*** Excerpted records ***

/-- A function may issue requests again: held completions in ring order, then the interrupts that are due
(R58, R133, R567). `all`: every pending interrupt is due at once, as on a return to D0. -/
def Dev.fnRelease (d : Dev) (p : Fn → Bool) (all : Bool) : Dev :=
  let ts := d.tensOf p
  let d := ts.foldl (fun d t =>
    (d.ring.cqs.filter (fun e => decide (e.2.ten = t))).foldl (fun d e => d.stashDrain e.1) d) d
  let d := (List.range 16).foldl (fun d n => if p (.pf n) then d.admDrain n else d) d
  let d := ts.foldl (fun d t => (d.targetsOf t).foldl (fun d s =>
    let m := d.modGet s
    if m.due || (all && decide (0 < m.n)) then d.irqFire s else d) d) d
  let d := ts.foldl (fun d t => d.imtFlush t) d
  d.ten.tens.foldl (fun d e => if p (.pf e.2.owner) then d.dirtyFlush e.1 else d) d

/-- D3HOT_ENTRY (R58, R133): pending interrupts send PME. -/
def Dev.d3Entry (d : Dev) (n : Nat) : Dev :=
  let c := d.fnGet (.pf n)
  if c.d3 then d
  else
    let d := d.fnPut (.pf n) { c with d3 := true }
    let ts := d.tensOf (fun f => decide (f.pfOf = n))
    let fns := d.hif.fns.filter (fun e => decide (e.1 = n ∨ (0x1000 + 1024 * n ≤ e.1 ∧ e.1 < 0x1000 + 1024 * (n + 1))))
    if ts.any (fun t => (d.targetsOf t).any (fun s => decide (0 < (d.modGet s).n) || (d.modGet s).due)) ||
        fns.any (fun e => !e.2.pba.isEmpty) then d.pme (.pf n)
    else d

/-- The VFs of a PF that exist. -/
def Dev.vfsOf (d : Dev) (n : Nat) : List Nat := (List.range (d.totalVfs n)).filter (d.vfExists n)

/-- D0_RETURN (R58, R133). -/
def Dev.d0Return (d : Dev) (n : Nat) : Dev :=
  let c := d.fnGet (.pf n)
  if !c.d3 then d
  else
    let d := (d.fnPut (.pf n) { c with d3 := false }).wakeFrom 5
    let d := d.fnRelease (fun f => decide (f.pfOf = n)) true
    (d.vfsOf n).foldl (fun d v => d.msixFlush (.vf n v)) (d.msixFlush (.pf n))

/-- BUS_MASTER_CLEAR (R567). -/
def Dev.bmeClear (d : Dev) (f : Fn) : Dev := d.fnPut f { d.fnGet f with bme := false }

/-- BUS_MASTER_SET (R567): held completions, then due interrupts. -/
def Dev.bmeSet (d : Dev) (f : Fn) : Dev :=
  if (d.fnGet f).bme then d
  else ((d.fnPut f { d.fnGet f with bme := true }).fnRelease (fun g => decide (g = f)) false).msixFlush f

/-- MSIX_UNMASK (R568): MSI-X Enable set, Function Mask cleared, or a vector unmasked. -/
def Dev.msixUnmask (d : Dev) (f : Fn) (op : MsixOp) : Dev :=
  let c := d.fnGet f
  (d.fnPut f (match op with
    | .enable => { c with msixEnable := true }
    | .clearFunctionMask => { c with functionMask := false }
    | .unmaskVector v => { c with msix := kvSet {} v { kvGet {} c.msix v with mask := false } c.msix })).msixFlush f

/-! TLP errors (R65). -/

/-- POISONED_TLP: a poisoned write to BAR0, BAR2 or BAR4 is discarded. -/
def Dev.poisonedTlp (d : Dev) (f : Fn) : Dev := d.aerUnc f 12 true

/-- FATAL_TLP_ERROR: the TLP is discarded; the port needs a hot reset or a port fundamental reset. -/
def Dev.fatalTlp (d : Dev) (p : Nat) (k : FatalErr) : Dev :=
  let bit := match k with
    | .malformed => 18
    | .receiverOverflow => 17
    | .dataLinkProtocol => 4
    | .flowControlProtocol => 13
  (d.setHifPort p { d.hifPort p with fatal := true }).aerUnc (fn0 p) bit (decide (bit = 18))
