-- ==== Sys2Proof/Machine/NvmeOf.lean ====
section
/-! DEFINITION. NVMe-oF queues: initiator and target (R303, R310, R313, R314). -/

namespace Sys2Proof.Machine

/-- RC_WINDOW: a CNP in a QP's window of marks (R301). -/
def Dev.cnpSend (d : Dev) (c : Nat) (q : Qp) (f : Nat) : Dev :=
  (d.count Reg.STO_CNP_TX).roceSend c q (d.regFld Reg.STO_CNP_CFG 5 0)
    (bth 0x81 false false 0 q.remote 0 ++ [0x57#8] ++ beBytes 1 f ++ List.replicate 14 0#8)

/-! PDUs of NVMe/TCP (R303; NVMe/TCP transport, log 39). -/

/-- A PDU: type, flags, its header after the common header, data. -/
def nvPdu (n : Nvmf) (type flags : Nat) (hdr data : List Byte) : List Byte :=
  let hlen := 8 + hdr.length
  let hd := if n.hdgst then 4 else 0
  let dd := if n.ddgst ∧ !data.isEmpty then 4 else 0
  let pdo := if data.isEmpty then 0 else hlen + hd
  let h := leBytes 1 type ++ leBytes 1 (flags + b2n n.hdgst + (if dd = 0 then 0 else 2)) ++ leBytes 1 hlen ++ leBytes 1 pdo ++
    leBytes 4 (hlen + hd + data.length + dd) ++ hdr
  h ++ (if n.hdgst then leBytes 4 (Net.crc32c h) else []) ++ data ++ (if dd = 0 then [] else leBytes 4 (Net.crc32c data))

/-- The next whole PDU of a stream: header, data; none: not whole yet; a digest that fails answers `some none`. -/
def nvNext (n : Nvmf) (s : List Byte) : Option (Option (List Byte × List Byte) × List Byte) :=
  let plen := leAt s 4 4
  let hlen := leAt s 2 1
  let pdo := leAt s 3 1
  if s.length < 8 ∨ plen < 8 ∨ s.length < plen then none
  else
    let h := s.take hlen
    let dd := if leAt s 1 1 / 2 % 2 = 1 then 4 else 0
    let data := if pdo = 0 then [] else slice s pdo (plen - pdo - dd)
    let okH := !n.hdgst || decide (leAt s hlen 4 = Net.crc32c h)
    let okD := decide (dd = 0) || decide (leAt s (plen - 4) 4 = Net.crc32c data)
    some (if okH && okD then some (h, data) else none, s.drop plen)

/-! Submission queue entries. -/

/-- A 64-byte SQE: opcode, CID, NSID, SGL, CDW10 to CDW12. -/
def sqe (op cid nsid : Nat) (sgl : List Byte) (slba cdw12 : Nat) : List Byte :=
  fitTo 64 (leBytes 1 op ++ leBytes 1 0x40 ++ leBytes 2 cid ++ leBytes 4 nsid ++ List.replicate 16 0#8 ++ fitTo 16 sgl ++ leBytes 8 slba ++
    leBytes 4 cdw12)

/-- Bytes that a command carries to the target. -/
def BlkCmd.writes (b : BlkCmd) : Bool := decide (b.op = 1 ∨ b.op = 9)

/-- The SQE of a command under a CID. -/
def Nvmf.sqeOf (n : Nvmf) (c cid : Nat) (b : BlkCmd) : List Byte :=
  let inCap := b.writes && decide (b.data.length ≤ n.icd)
  let sgl := if b.len = 0 then []
    else if inCap then leBytes 8 0 ++ leBytes 4 b.len ++ [0, 0, 0, 0x01]
    else if n.rdma then leBytes 8 (cid * 2 ^ 32) ++ leBytes 3 b.len ++ leBytes 4 (c * 256) ++ [0x40]
    else leBytes 8 0 ++ leBytes 4 b.len ++ [0, 0, 0, 0x5A]
  let cdw12 := if b.op = 9 then 0 else b.nlb - 1 + (if b.fua then 2 ^ 30 else 0)
  if b.op = 0 then sqe 0 cid b.nsid [] 0 0
  else if b.op = 9 then sqe 9 cid b.nsid sgl (b.nlb - 1 + 2 ^ 34) 0
  else sqe b.op cid b.nsid sgl b.slba cdw12

/-- Send a capsule. -/
def Dev.nvSend (d : Dev) (c : Nat) (n : Nvmf) (type : Nat) (body data : List Byte) : Dev :=
  if n.rdma then
    match d.qp n.link with
    | some q => d.setQp n.link { q with work := q.work ++ [{ sq := 0, pos := 0, op := 0x10, nv := some (c, 0, 1), data := body ++ data }] }
    | none => d
  else d.tcpWrite n.link (nvPdu n type 0 body data)

/-- Commands issue while CIDs are free, oldest first. -/
def Dev.nvIssue (d : Dev) (c : Nat) : Nat → Dev
  | 0 => d
  | fuel + 1 =>
    match d.nvmf c with
    | none => d
    | some n =>
      match n.wait, leastBelow (fun i => (kvFind i n.cmds).isNone) n.qsize with
      | b :: r, some cid =>
        if n.error then d
        else
          let d := d.setNvmf c { n with wait := r, cmds := kvPut cid b n.cmds }
          (d.nvSend c n 4 (n.sqeOf c cid b) (if b.writes ∧ b.data.length ≤ n.icd then b.data else [])).nvIssue c fuel
      | _, _ => d

def Dev.nvSubmit (d : Dev) (c : Nat) (b : BlkCmd) : Dev :=
  match d.nvmf c with
  | some n => d.setNvmf c { n with wait := n.wait ++ [b] }
  | none => d
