def Dev.setArc (d : Dev) (x : ArcPart) : Dev := { d with arc := x }
def Dev.work (d : Dev) (id : Nat) : Option ArcWork := d.arc.works.find? (fun w => decide (w.id = id))
def Dev.setWork (d : Dev) (w : ArcWork) : Dev :=
  d.setArc { d.arc with works := d.arc.works.map (fun x => if x.id = w.id then w else x) }
def Dev.delWork (d : Dev) (id : Nat) : Dev := d.setArc { d.arc with works := d.arc.works.filter (fun x => decide (x.id ≠ id)) }

def Dev.stageUsed (d : Dev) : Nat := sumNat ((d.arc.works.filter (fun w => w.granted)).map (fun w => w.set))

/-- The job a work runs for. -/
def Dev.workJob (d : Dev) (w : ArcWork) : Option Job := w.cur.bind (d.jobFind w.sq)

/-- R339: a completion of an archive opcode: bytes moved, map of shards, D3. -/
def arcRes (st det bytes map d3 : Nat) : JobRes :=
  { status := st, detail := det, len := bytes % 2 ^ 32, d2 := packD [(map % 2 ^ 48, 0), (bytes / 2 ^ 32 % 2 ^ 16, 48)], d3 := d3 }

def mapOf (l : List Nat) : Nat := sumNat (l.eraseDups.map (2 ^ ·))

/-- The job of a work ends: its staging is free; a session goes on after PHASE 1 and 2 (R333). -/
def Dev.workEnd (d : Dev) (w : ArcWork) (st det bytes map d3 : Nat) : Dev :=
  let inSession := decide (w.phase = 1 ∨ w.phase = 2) && w.session.isSome
  let d := match w.cur with
    | some pos => d.jobEnd w.sq pos (if w.phase = 1 ∨ w.phase = 2 then arcRes st det bytes 0 0 else arcRes st det bytes map d3)
    | none => d
  if inSession then d.setWork { w with cur := none, granted := false } else d.delWork w.id

/-- Bytes of the present job so far. -/
def ArcWork.moved (w : ArcWork) : Nat := w.off - w.base

/-- A block command of the engine; a target that cannot take it has failed at once. -/
def Dev.arcSubmit (d : Dev) (w : ArcWork) (x : ArcTgt) (b : BlkCmd) : Dev :=
  match (d.nvmf x.ctx).filter (fun n => decide (d.stoTen x.ctx = w.ten) && !n.target && !n.error && !d.linkDown n) with
  | some _ => d.nvSubmit x.ctx b
  | none => d.setArc { d.arc with acks := d.arc.acks ++ [{ b with done := none }] }

/-- Read bytes [lo, lo + n) of a shard file. -/
def Dev.arcRead (d : Dev) (w : ArcWork) (x : ArcTgt) (s what lo n : Nat) : Dev :=
  let l0 := lo / x.lba
  let nlb := ceilDiv (lo + n) x.lba - l0
  d.arcSubmit w x { for_ := .arc w.id s what, op := 2, nsid := x.nsid, slba := x.slba + l0, nlb := nlb, len := nlb * x.lba }

/-- Write bytes from an LBA of an extent on, whole LBAs, with FUA (R331). -/
def Dev.arcWrite (d : Dev) (w : ArcWork) (x : ArcTgt) (s what lba : Nat) (b : List Byte) : Dev :=
  let b := fitTo (ceilDiv b.length x.lba * x.lba) b
  d.arcSubmit w x { for_ := .arc w.id s what, op := 1, nsid := x.nsid, slba := x.slba + lba, nlb := b.length / x.lba, fua := true, data := b
                    len := b.length }

/-! Writing (R335, R337, R340). -/

def addAt (l : List Nat) (i k : Nat) : List Nat := l.set i (l.getD i 0 + k)

/-- Send what a shard file holds beyond what was sent: whole LBAs, or at the end of the file all of it, padded (R327). -/
def Dev.shardSend (d : Dev) (w : ArcWork) (x : ArcWr) (s : Nat) (last : Bool) : Dev × ArcWr :=
  let g := x.tgts.getD s default
  let f := x.files.getD s []
  let sent := x.sent.getD s 0
  let upTo := if last then f.length else f.length / g.lba * g.lba
  if x.failed.contains s ∨ upTo ≤ sent then (d, x)
  else (d.arcWrite w g s 0 (sent / g.lba) (slice f sent (upTo - sent)), { x with sent := x.sent.set s upTo, out := addAt x.out s 1 })

/-- Encode, protect and write one stripe (R335 steps 1 to 5). -/
def Dev.stripeOut (d : Dev) (w : ArcWork) (x : ArcWr) (data : List Byte) : Dev × ArcWr :=
  let l := x.lay
  let u := l.unit x.t
  let units := (List.range l.k).map (fun j => slice data (j * u) u)
  let files := x.files.zipIdx.map (fun f =>
    (if x.t = 0 then l.header f.2 else f.1) ++ l.seal_ (x.keys.getD f.2 []) f.2 x.t (gfUnit l.k f.2 u units))
  let x := { x with files := files, t := x.t + 1, obj := x.obj ++ data }
  let last := decide (x.t = l.stripes)
  (List.range l.n).foldl (fun (a : Dev × ArcWr) s => a.1.shardSend w a.2 s last) (d, x)

def ArcWr.idle (x : ArcWr) : Bool := x.out.all (fun n => decide (n = 0))
def ArcWr.whole (x : ArcWr) : Bool := decide (x.t = x.lay.stripes)
/-- Shards written. -/
def ArcWr.okShards (x : ArcWr) : List Nat := (List.range x.lay.n).filter (fun s => !x.failed.contains s)
def ArcWr.lowFailed (x : ArcWr) : Nat := ((List.range x.lay.n).find? (fun s => x.failed.contains s)).getD 0

def Dev.uid (d : Dev) : List Byte := ((List.range 4).flatMap (fun i => leBytes 4 (d.regN (Reg.ID_UID i)))).reverse

/-- Build and sign the manifest and write a copy behind each written shard (R327, R335). Without entropy the job ends (R343). -/
def Dev.manStart (d : Dev) (w : ArcWork) (x : ArcWr) : Dev :=
  let l := x.lay
  if d.noEntropy then d.workEnd w St.INTEGRITY 0x20 w.moved (mapOf x.okShards) 0
  else
    let body := l.manBody x.tgts x.obj x.prev x.check d.uid (d.nowNs / 1000000000) x.files x.failed
    let (rnd, d) := d.drbg 32 false
    let d := d.tollAdd w.ten w.gen 4 l.sigs
    let m := l.signed body x.sign1 x.sign2 rnd
    let x := { x with man := m, stage := 1 }
    let (d, x) := x.okShards.foldl (fun (a : Dev × ArcWr) s =>
      let g := x.tgts.getD s default
      (a.1.arcWrite w g s 1 (ceilDiv l.fileLen g.lba) m, { a.2 with out := addAt a.2.out s 1 })) (d, x)
    d.setWork { w with wr := some x }

/-- R342: the migration record. -/
def Dev.journalAdd (d : Dev) (w : ArcWork) (x : ArcWr) : List Byte × Dev :=
  let a := d.arc
  let prev := if a.seq = 0 then List.replicate 32 0#8 else sha256 (((kvFind ((a.seq - 1) % 1048576) a.journal).getD (0, [])).2)
  let r := fitTo 256 (beBytes 4 0x574D4947 ++ [1, 0, 0, 0] ++ beBytes 8 a.seq ++ beBytes 8 (d.nowNs / 1000000000) ++ beBytes 4 (d.nowNs % 1000000000) ++
    beBytes 4 (w.ten % 4096) ++ fitTo 32 x.lay.objId ++ fitTo 32 x.prev ++ sha256 x.man ++ d.uid ++ prev)
  let d := if 1048576 ≤ a.seq then d.setBit Reg.ARC_GSTAT 0 else d
  (r, (d.setArc { a with journal := kvPut (a.seq % 1048576) (a.seq, r) a.journal, seq := a.seq + 1 }).count Reg.ARC_MIG_CNT)

/-- Every copy is acknowledged: the manifest goes to the host and the job completes (R335, R340). -/
def Dev.putDone (d : Dev) (w : ArcWork) (x : ArcWr) : Dev :=
  match d.workJob w with
  | none => d.delWork w.id
  | some j =>
    if w.op = 0x23 then
      let d := d.jobWrite j j.firstE.addr x.man j.firstE.ro
      let (r, d) := d.journalAdd w x
      (d.jobWrite j w.recAddr r false).workEnd w 0 0 x.man.length (mapOf x.okShards) x.man.length
    else
      let d := (d.jobWrite j w.manOut x.man false).count Reg.ARC_PUT_CNT
      d.workEnd w 0 (b2n !x.failed.isEmpty) w.moved (mapOf x.okShards) x.man.length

***

__Assignment__: Please copy only these lines, exactly: the first line of the records through the line containing "def Dev.bmeSet (d", ends included.

__Output of the task__:
/-- A function may issue requests again: held completions in ring order, then the interrupts that are due
(R58, R133, R567). `all`: every pending interrupt is due at once, as on a return to D0. -/
def Dev.fnRelease (d : Dev) (p : Fn → Bool) (all : Bool) : Dev :=
  let ts := d.tensOf p
  let d := ts.foldl (fun d t =>
    (d.ring.cqs.filter (fun e => decide (e.2.ten = t))).foldl (fun d e => d.stashDrain e.1) d) d
  let d := (List.range 16).foldl (fun d n => if p (.pf n) then d.admDrain n else d) d
  let d := ts.foldl (fun d t => (d.targetsOf t).foldl (fun d s =>
    let m := d.modGet s
    if m.due || (all && decide (0 < m.n)) then d.irqFire s else d) d) d
  let d := ts.foldl (fun d t => d.imtFlush t) d
  d.ten.tens.foldl (fun d e => if p (.pf e.2.owner) then d.dirtyFlush e.1 else d) d

/-- D3HOT_ENTRY (R58, R133): pending interrupts send PME. -/
def Dev.d3Entry (d : Dev) (n : Nat) : Dev :=
  let c := d.fnGet (.pf n)
  if c.d3 then d
  else
    let d := d.fnPut (.pf n) { c with d3 := true }
    let ts := d.tensOf (fun f => decide (f.pfOf = n))
    let fns := d.hif.fns.filter (fun e => decide (e.1 = n ∨ (0x1000 + 1024 * n ≤ e.1 ∧ e.1 < 0x1000 + 1024 * (n + 1))))
    if ts.any (fun t => (d.targetsOf t).any (fun s => decide (0 < (d.modGet s).n) || (d.modGet s).due)) ||
        fns.any (fun e => !e.2.pba.isEmpty) then d.pme (.pf n)
    else d

/-- The VFs of a PF that exist. -/
def Dev.vfsOf (d : Dev) (n : Nat) : List Nat := (List.range (d.totalVfs n)).filter (d.vfExists n)

/-- D0_RETURN (R58, R133). -/
def Dev.d0Return (d : Dev) (n : Nat) : Dev :=
  let c := d.fnGet (.pf n)
  if !c.d3 then d
  else
    let d := (d.fnPut (.pf n) { c with d3 := false }).wakeFrom 5
    let d := d.fnRelease (fun f => decide (f.pfOf = n)) true
    (d.vfsOf n).foldl (fun d v => d.msixFlush (.vf n v)) (d.msixFlush (.pf n))

/-- BUS_MASTER_CLEAR (R567). -/
def Dev.bmeClear (d : Dev) (f : Fn) : Dev := d.fnPut f { d.fnGet f with bme := false }

/-- BUS_MASTER_SET (R567): held completions, then due interrupts. -/
def Dev.bmeSet (d : Dev) (f : Fn) : Dev :=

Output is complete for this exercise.